Рюрикович (СИ) - Калинин Алексей. Страница 33
— Прошу прощения, но если с вами всё в порядке, то мы вынуждены откланяться. Нас ждёт сегодня Ночь Перед Обучением, а нам ещё нужно привести себя в порядок.
— Ах, так вы будущие жильцы? — всплеснула руками женщина.
— Да, и мы очень торопимся, — подтвердил Годунов, который тоже вспомнил о грядущей ночи. — Поэтому лучше всего сейчас полежите, вызовите разбежавшихся слуг, примите успокоительное и на утро будете всё вспоминать, как дурной сон. Ну да, понадобится ещё небольшой косметический ремонт, но главное — вы живы! И вы вместе!
— На такой пафосной ноте мы с вами раскланяемся, — проговорил я и потащил разболтавшегося Годунова к калитке.

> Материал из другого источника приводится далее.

-- ==== Sys2Proof/Syntax.lean ====
section
/-! DEFINITION. The commands of the EC-9640: one constructor for each row of the opcode table, with the operands that its rule
needs. Keeper instructions name the core that executes them; a register write names its master. -/

namespace Sys2Proof
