-- ==== Sys2Proof/Decode.lean ====
section
/-! DEFINITION. Words that spell a command: the opcode table gives none of its rows any bits. -/

namespace Sys2Proof

/-- The command that a word of `nbits` bits spells by the opcode table: none, as no row has bits. -/
def decodeTableWord (_nbits _w : Nat) : Option Instr := none

end Sys2Proof
end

— Мы вам очень благодарны! Век будем свечки ставить, — донеслось нам вслед.
Годунов было дернулся, чтобы повернуться и снова что-нибудь ляпнуть, но я трактором пёр вперёд и не позволил своему напарнику наболтать лишнего. Нам в спину ещё неслись благодарственные слова женщины, что-то говорил мальчик, но я уже не слушал. Там было что-то про папеньку, но это вряд ли что было важное.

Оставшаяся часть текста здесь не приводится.